Les consommateurs de ces matériaux sont essentiellement des fournisseurs desservant le secteur de la construction, les centrales à béton, les usines de préfabrication, les centrales d’asphalte, les entrepreneurs de construction routière, les terrassiers, les chapeurs, etc. Ce sont généralement eux les victimes des fluctuations des coûts des matériaux vu qu’ils ne peuvent pas les imputer de facto à leurs donneurs d’ordres, habituellement les autorités.
Les donneurs d’ordres et les utilisateurs finaux de matériaux de construction doivent être conscients du fait que de tels surcoûts rendent impossible le maintien de prix fixes à long terme. Tant les utilisateurs finaux que les donneurs d’ordres devront tenir compte de coûts variables pour les matériaux dans leurs contrats avec leurs fournisseurs.

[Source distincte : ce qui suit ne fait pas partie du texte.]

-- ==== Sys2Proof/Machine/Messages.lean ====
section
/-! DEFINITION. The Message Queue (09): posting, queue order, going on air, showings, preemption and withdrawal. -/

namespace Sys2Proof.Machine

/-! ### The record (R155) -/

/-- R155: the field checks. A priority-3, sponsor or duration field is judged by the number it carries. -/
def messageOk (m : MessageOperand) : Bool :=
  m.id != 0
    && m.priority.toNat ≤ 3
    && m.sponsor.toNat ≤ 250
    && (match m.mode.toNat with
        | 0 => 25 ≤ m.duration.toNat && m.duration.toNat ≤ 6000
        | 1 => 1 ≤ m.speed.toNat && m.speed.toNat ≤ 16 && m.duration == 0
        | _ => false)
    && sizeOk 16 16384 m.width.toNat
    && sizeOk 16 4096 m.height.toNat
    && 1 ≤ m.repeats.toNat && m.repeats.toNat ≤ 4
    && lineAligned m.addr.toNat
    && fits m.addr.toNat (rasterBytes m.width.toNat m.height.toNat)

/-- The record of a checked operand, its repeats remaining loaded from the repeats field. -/
def messageRecord (m : MessageOperand) : Message :=
  { id := m.id.toNat, priority := m.priority.toNat, sponsor := m.sponsor.toNat
    mode := if m.mode = 0 then .still m.duration.toNat else .crawl m.speed.toNat
    width := m.width.toNat, height := m.height.toNat, repeats := m.repeats.toNat, addr := m.addr.toNat
    remaining := m.repeats.toNat }

/-! ### Queue order (R157, R158) -/

/-- R157: at the tail of its class. -/
def insertTail (m : Message) : List Message → List Message
  | [] => [m]
  | x :: q => if m.priority ≤ x.priority then x :: insertTail m q else m :: x :: q

/-- R163: at the head of its class. -/
def insertHead (m : Message) : List Message → List Message
  | [] => [m]
  | x :: q => if m.priority < x.priority then x :: insertHead m q else m :: x :: q

/-- R157: a post whose ID is queued keeps its place where the priority is unchanged, else it joins the tail of its new class. -/
def replaceQueued (m : Message) (q : List Message) : List Message :=
  if q.any (fun x => x.id == m.id && x.priority == m.priority) then
    q.map (fun x => if x.id = m.id then m else x)
  else insertTail m (q.filter (fun x => x.id != m.id))

def queued (id : Nat) (q : List Message) : Bool := q.any (fun x => x.id == id)

/-- R158: the queue that a joining record leaves, and the record evicted. -/
def evict (q : List Message) : List Message × Option Message :=
  if Config.messageCapacity < q.length then (q.dropLast, q.getLast?) else (q, none)

/-- R158: take a queue that a record has joined. -/
def joinQueue (q : List Message) (s : State) : State :=
  let (kept, gone) := evict q
  match gone with
  | some m => raise .messageEvicted { s with messages.queue := kept, messages.lastGone := m.id }
  | none => { s with messages.queue := kept }

/-! ### Going on air (R159) -/

/-- R159: the heads of the wrong height that are dropped, and the head that matches with the queue it leaves. -/
def chooseHead (h : Nat) : List Message → List Message × Option (Message × List Message)
  | [] => ([], none)
  | m :: q =>
    if m.height = h then ([], some (m, q))
    else
      let (dropped, found) := chooseHead h q
      (m :: dropped, found)

/-- R159: a dropped head raises MESSAGE_DROPPED and becomes the last evicted or dropped message. -/
def dropHeads (dropped : List Message) (s : State) : State :=
  match dropped.getLast? with
  | some m => raise .messageDropped { s with messages.lastGone := m.id }
  | none => s

/-- R159: the choice, where no record is on air, the layout has a MESSAGE zone, which is `zone`, and the alert is not
ON_AIR. -/
def putOnAirIn (zone : Option ZoneRec) (s : State) : State :=
  match s.messages.onAir, zone, alertOnAir s with
  | none, some z, false =>
    let (dropped, found) := chooseHead z.h s.messages.queue
    match found with
    | some (m, q) =>
      dropHeads dropped
        { s with messages.queue := q, messages.onAir := some { msg := m, showing := .notStarted } }
    | none => dropHeads dropped { s with messages.queue := [] }
  | _, _, _ => s

/-- R161: an event that changed the on-air record bumps the MESSAGE zone's epoch once; the watch list is rebuilt (R37). -/
def airChanged (s : State) : State := rebuildWatch (bumpZones isMessage s)

/-- The choice of R159 at the end of an event, for a MESSAGE zone; `left` says that a record left the air at it. -/
def settleAirIn (zone : Option ZoneRec) (left : Bool) (s : State) : State :=
  let s' := putOnAirIn zone s
  if left || (s.messages.onAir.isNone && s'.messages.onAir.isSome) then airChanged s' else s'

/-- The choice of R159 for the MESSAGE zone of the current layout. -/
def settleAir (left : Bool) (s : State) : State := settleAirIn (messageZone s) left s

/-- R163, R165, R166: the on-air record returns to the head of its class, its next showing whole. -/
def returnToQueue (s : State) : State :=
  match s.messages.onAir with
  | some o => joinQueue (insertHead o.msg s.messages.queue) { s with messages.onAir := none }
  | none => s

/-! ### Posting (R156, R163) -/

/-- What a post came to. -/
structure PostOutcome where
  state : State
  result : Result
  detail : Nat

/-- R163: priority 3 against a record of priority below 3 on air. -/
def preempts (m : Message) (s : State) : Bool :=
  match s.messages.onAir with
  | some o => m.priority == 3 && o.msg.priority < 3
  | none => false

def onAirId (s : State) : Option Nat := s.messages.onAir.map (·.msg.id)

/-- R156, step 3. -/
def postOverflows (m : Message) (s : State) : Bool :=
  !queued m.id s.messages.queue && Config.messageCapacity ≤ s.messages.queue.length
    && s.messages.queue.all (fun x => m.priority ≤ x.priority) && !preempts m s

/-- R157, R163: where a post that passed every step goes. -/
def placePost (m : Message) (s : State) : State :=
  if preempts m s then
    let rest := s.messages.queue.filter (fun x => x.id != m.id)
    let s' := returnToQueue { s with messages.queue := rest }
    airChanged { s' with messages.onAir := some { msg := m, showing := .notStarted } }
  else if queued m.id s.messages.queue then
    settleAir false { s with messages.queue := replaceQueued m s.messages.queue }
  else settleAir false (joinQueue (insertTail m s.messages.queue) s)

/-- The record evicted by a placement: the queue overflows only where the ID is not queued. -/
def postEvicts (m : Message) (s : State) : Option Message :=
  if queued m.id s.messages.queue then none
  else if preempts m s then
    match s.messages.onAir with
    | some o => (evict (insertHead o.msg s.messages.queue)).2
    | none => none
  else (evict (insertTail m s.messages.queue)).2

/-- R156: the MESSAGE zone's height differs from the raster's. -/
def heightMismatch (m : Message) (s : State) : Option Nat :=
  match messageZone s with
  | some z => if z.h = m.height then none else some z.id
  | none => none

/-- R156 after the field checks: GEOMETRY, ON_AIR, QUEUE_FULL, TABLE_FULL, or DONE and the placement. -/
def post (m : Message) (s : State) : PostOutcome :=
  match heightMismatch m s with
  | some id => { state := s, result := .geometry, detail := id }
  | none =>
    if onAirId s = some m.id then { state := s, result := .onAir, detail := 0 }
    else if postOverflows m s then { state := s, result := .queueFull, detail := 0 }
    else
      match (if m.sponsor = 0 then some s.exposure.entries else requestEntry m.sponsor s.exposure.entries) with
      | none => { state := s, result := .tableFull, detail := 0 }
      | some t =>
        { state := placePost m { s with exposure.entries := t }
          result := .done
          detail := ((postEvicts m s).map (·.id)).getD 0 }

/-! ### Withdrawal (R164) -/

/-- R164. -/
def withdraw (id : Nat) (s : State) : PostOutcome :=
  if id = 0 then { state := s, result := .range, detail := 0 }
  else if onAirId s = some id then
    { state := settleAir true { s with messages.onAir := none }, result := .done, detail := 1 }
  else if queued id s.messages.queue then
    { state := { s with messages.queue := s.messages.queue.filter (fun x => x.id != id) }
      result := .done
      detail := 0 }
  else { state := s, result := .range, detail := 0 }

/-! ### Boundary work (R160) -/

/-- R160: a record starts. -/
def startShowing (m : Message) : Showing :=
  match m.mode with
  | .still d => .still d
  | .crawl _ => .crawl 0

/-- R160: an on-air record that has not started starts. -/
def startOnAir (s : State) : State :=
  match s.messages.onAir with
  | some { msg := m, showing := .notStarted } =>
    { s with messages.onAir := some { msg := m, showing := startShowing m } }
  | _ => s

/-- R160, R166: the MESSAGE zone that a boundary leaves, that of the pending layout where one is to be applied at it. So
the order of the application and the Message Queue's work does not change which record ends on air, but for the corner of a
full queue that log 31 names. -/
def boundaryZone (s : State) : Option ZoneRec :=
  match s.sweep.load with
  | some { pending := some l, .. } => l.zones.find? isMessage
  | _ => messageZone s

/-- R160: a showing ends: a repeat is spent, the record returns to the tail of its class or is discarded, and the head
goes on air. -/
def endShowing (m : Message) (s : State) : State :=
  let s := { s with messages.onAir := none }
  let s :=
    if m.remaining ≤ 1 then s
    else joinQueue (insertTail { m with remaining := m.remaining - 1 } s.messages.queue) s
  settleAirIn (boundaryZone s) true s

/-- R160: the width of the MESSAGE zone, read at the boundary: of the zone that the boundary leaves, or of the zone it
takes away (log 31). -/
def messageWidth (s : State) : Nat := (((boundaryZone s) <|> (messageZone s)).map (·.w)).getD 0

/-- R160: one boundary of a started record. -/
def stepShowing (o : OnAir) (s : State) : State :=
  match o.showing with
  | .notStarted => startOnAir s
  | .still n =>
    if n ≤ 1 then endShowing o.msg s
    else { s with messages.onAir := some { msg := o.msg, showing := .still (n - 1) } }
  | .crawl offset =>
    let speed := match o.msg.mode with
      | .crawl v => v
      | .still _ => 0
    let next := offset + speed
    let s := bumpZones isMessage { s with messages.onAir := some { msg := o.msg, showing := .crawl next } }
    if o.msg.width + messageWidth s ≤ next then endShowing o.msg s else s

/-- R160: the Message Queue's work at a sweep boundary. -/
def messageWork (s : State) : State :=
  match s.messages.onAir with
  | some o => stepShowing o s
  | none => s

/-! ### Layouts (R166) -/

/-- R166: what a layout's application does, from the old MESSAGE zone to the new one, once the new zones stand. -/
def messageRelayout (old new : Option ZoneRec) (s : State) : State :=
  match old, new with
  | _, none => if s.messages.onAir.isSome then airChanged (returnToQueue s) else s
  | none, some _ => settleAir false s
  | some o, some n =>
    if o.h = n.h then s
    else settleAir s.messages.onAir.isSome (returnToQueue s)

/-- R165: the alert's entry to ON_AIR. -/
def alertReturnsMessage (s : State) : State :=
  if s.messages.onAir.isSome then airChanged (returnToQueue s) else s

end Sys2Proof.Machine
end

Si les problèmes de navigation sont imputables à des travaux, les autorités peuvent dédommager les coûts supplémentaires y afférents.
Pour ce faire, le planning de ces travaux doit être établi compte tenu de la mise en place de mesures de soutien, afin que l’utilisateur final ne doive pas assumer les frais supplémentaires imprévus. D’après nous, l’approche la plus adéquate et efficace consiste à indemniser directement les commandants de navires, de sorte que les utilisateurs finaux ne doivent pas payer de majoration.
Au travers de notre association professionnelle, nous demandons aux autorités d’instaurer un régime de subvention à l’intention des commandants de navires, mais aussi de donner aux entrepreneurs et à leurs sous-traitants la possibilité de répercuter les surcoûts.
Ces démarches permettront en outre d’éviter le transfert d’une grande partie du transport fluvial vers le transport routier. Un tel changement modal ne correspond, en effet, pas à l’évolution souhaitée dans le cadre de la politique belgo-flamande pour l’environnement et la mobilité, d’autant plus qu’il s’inscrit en contradiction avec diverses mesures climatiques nécessaires.
Nous espérons, par le biais de cet appel, pouvoir ouvrir le débat et entamer un dialogue constructif avec les parties concernées.